▸ **TASK STATEMENT**
Below are records; give the number of their lines that hold the word "intg", and write nothing more.

*** Opening RECORDS PROVIDED ***

/-- The engine has not been idle within 100 ms: the record goes out with its outcome pending. -/
def execRepeatPending (s : State) : Host.Outcome State Fault Refusal :=
  .next <| s.whenUp fun s =>
    match s.intg.repeats.find? fun q => q.pending.isNone && decide (q.since + 100000000 ≤ s.clk.now) with
    | none => s
    | some q =>
      let s1 := s.record { q.sig with outcome := some 0 }
      let mark (u : Repeat) : Repeat := if u == q then { u with pending := some s1.intg.recSeq } else u
      { s1 with intg := { s1.intg with repeats := s1.intg.repeats.map mark } }

/-! ### Eddy (R234, R348 to R356) -/

/-- Checkpoints whose window has been recomputed become CLEAN, in order: no recompute and no vote of the window is left, and no tail holds
them. A checkpoint waits for its SEAL (DEDUCED, log entry 85). -/
def State.cleanUpTo (s : State) (c : CtxId) (step : Nat) : State :=
  (s.ctx c).ckpts.foldl (fun (u : State) k =>
    let last := k.step.toNat + k.ws
    let open_ := (u.intg.pending.any fun r => r.ctx == c && decide (r.step ≤ last)) || u.intg.votes.any fun v => v.ctx == c && decide (v.step ≤ last)
    if k.sealed && decide (last ≤ step) && !open_ && !(u.ctx c).tailHolds k.step then
      (u.sendVerdict c 4 k.step).modCtx c fun x => { x with ckpts := x.ckpts.filter fun q => q.step != k.step }
    else u) s

/-- DISCARD for every unclean checkpoint that a mismatch in the recompute of step `d` touches (R234). -/
def State.discardFrom (s : State) (c : CtxId) (d : Nat) : State :=
  (s.ctx c).ckpts.foldl (fun (u : State) k =>
    if d + 1 ≤ k.step.toNat + k.ws then
      let u1 := (u.sendVerdict c 5 k.step).modCtx c fun x => { x with ckpts := x.ckpts.filter fun q => q.step != k.step }
      if ((u1.ctx c).stream.map fun st => st.step == k.step).getD false then u1.dropStream c false else u1
    else u) s

/-- A closing sweep has covered a program (R355): its tail is gone, and its checkpoints become CLEAN. -/
def State.coverTail (s : State) (c : CtxId) (digest : BitVec 256) : State :=
  let x := s.ctx c
  let current := x.digest == some digest
  let mine (k : Ckpt) : Bool := k.sealed && (if current then decide (x.progFirst.toNat ≤ k.step.toNat) else decide (k.step.toNat < x.progFirst.toNat))
  let s1 := s.modCtx c fun x =>
    { x with tail := if (x.tail.map fun t => t.digest == digest).getD false then none else x.tail
             swept := if current then some digest else x.swept }
  (x.ckpts.filter mine).foldl (fun (u : State) k =>
    (u.sendVerdict c 4 k.step).modCtx c fun y => { y with ckpts := y.ckpts.filter fun q => q.step != k.step }) s1

/-- What was served in a window of periods (R305, R358). -/
def Ctx.servedIn (x : Ctx) (first last : Nat) : List (Nat × Nat) :=
  ((x.history.filter fun h => decide (first ≤ h.1 ∧ h.1 ≤ last)).flatMap fun h => h.2.map fun p => (p.1.toNat, p.2.toNat)).eraseDups

/-- A confirmed mismatch in step `d` (R356, R358). `named` is the engine that an address comparison names; an engine named twice is
retired (R347). The bytes of the unit's capture are not modelled (log entry 82). -/
def State.confirm (s : State) (c : CtxId) (d : Nat) (u : SampleRef) (engine named : Option Engine) : State :=
  let x := s.ctx c
  let region := match engine with
    | some e => s.unitRegion e u.ordinal
    | none => regionMod u.ordinal
  let m := if s.rate region = 0 then 128 else s.rate region
  let first := d + 1 - m
  let s1 : State := { s with intg := { s.intg with mismatches := satInc s.intg.mismatches } }
  let s2 := x.steps.foldl (fun (v : State) t =>
    if ((v.ctx c).step? t.uid).isSome then v.abortStep c t.uid .abortedFault .fault 0 else v) s1
  let s3 := s2.discardFrom c d
  let g : Sig := { Sig.empty 2 with
    cls := some 9, unit := (named.map s.engineName).getD [], ctx := some (c.val, x.regs.gen.toNat), step := some d, job := x.jobKey
    outcome := some 5, window := some (first, d), serving := x.servedIn first d
    detail := [(1, u.idx), (2, u.ordinal), (3, unitKey u.idx u.ordinal), (4, m), (5, Reason.fault.value.toNat)] }
  let e := s3.keepEvidence region [] g
  let s4 := e.1.record e.2
  let s5 : State := match named with
    | some n =>
      match s4.intg.localised.contains n, s4.engineUnit n with
      | true, some w => s4.retireSoon w
      | _, _ => { s4 with intg := { s4.intg with localised := n :: s4.intg.localised } }
    | none => s4
  s5.dispatch

/-- The known-answer tests of a step number: entry 2r is the first test of the Oxbow in region r and entry 2r + 1 its repeat; true is a failure. -/
def katOf (katFails : List Bool) (o : Fin 28) : Bool × Bool :=
  let r := (regionOf o).val
  (katFails.getD (2 * r) false, katFails.getD (2 * r) false && katFails.getD (2 * r + 1) false)

/-- Every working Oxbow. -/
def State.allOxbows (s : State) : List (Fin 28) := s.oxbows 0 ++ s.oxbows 1

/-- An Oxbow has failed its known-answer test twice (R353, R354): a record of KIND 9, and it leaves use. -/
def State.failOxbow (s : State) (o : Fin 28) : State :=
  let name := [(dieOf (regionOf o)).val, (regionOf o).val, o.val, 0, 6, 0]
  (s.record { Sig.empty 9 with cls := some 11, unit := name, outcome := some 2 }).retireUnit (.cluster o)

/-- An Oxbow finishes the recomputes of a step (R352, R353). -/
def execEddyRecomputeComplete (c : CtxId) (step : Nat) (katFails : List Bool) (mismatch : Option SampleRef) (address : Bool)
    (s : State) : Host.Outcome State Fault Refusal :=
  .next <| s.whenUp fun s =>
    match s.intg.pending.find? fun r => r.ctx == c && r.step == step with
    | none => s
    | some q =>
      let ox := s.allOxbows
      let fails := (ox.map fun o => b2n (katOf katFails o).1 + b2n (katOf katFails o).2).sum
      let dead := ox.filter fun o => (katOf katFails o).2
      let s1 : State := { s with intg := { s.intg with
        pending := s.intg.pending.erase q, katFails := satAdd s.intg.katFails fails } }
      if !dead.isEmpty then
        (((dead.foldl State.failOxbow s1).discardFrom c step).gradeChanged).retestAll .capacityLost
      else
        let s2 : State := { s1 with intg := { s1.intg with samples := satAdd s1.intg.samples q.units.length } }
        match mismatch with
        | none => (if q.sweep then s2.coverTail c q.digest else s2).cleanUpTo c step
        | some u =>
          let engine := (q.engines.find? fun e => e.1 == u.idx).map (·.2)
          if address then s2.confirm c step u engine engine
          else { s2 with intg := { s2.intg with votes := s2.intg.votes ++ [{ ctx := c, step := step, unit := u, engine := engine }] } }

*** Closing RECORDS PROVIDED ***

▸ **RESPONSE AREA**
12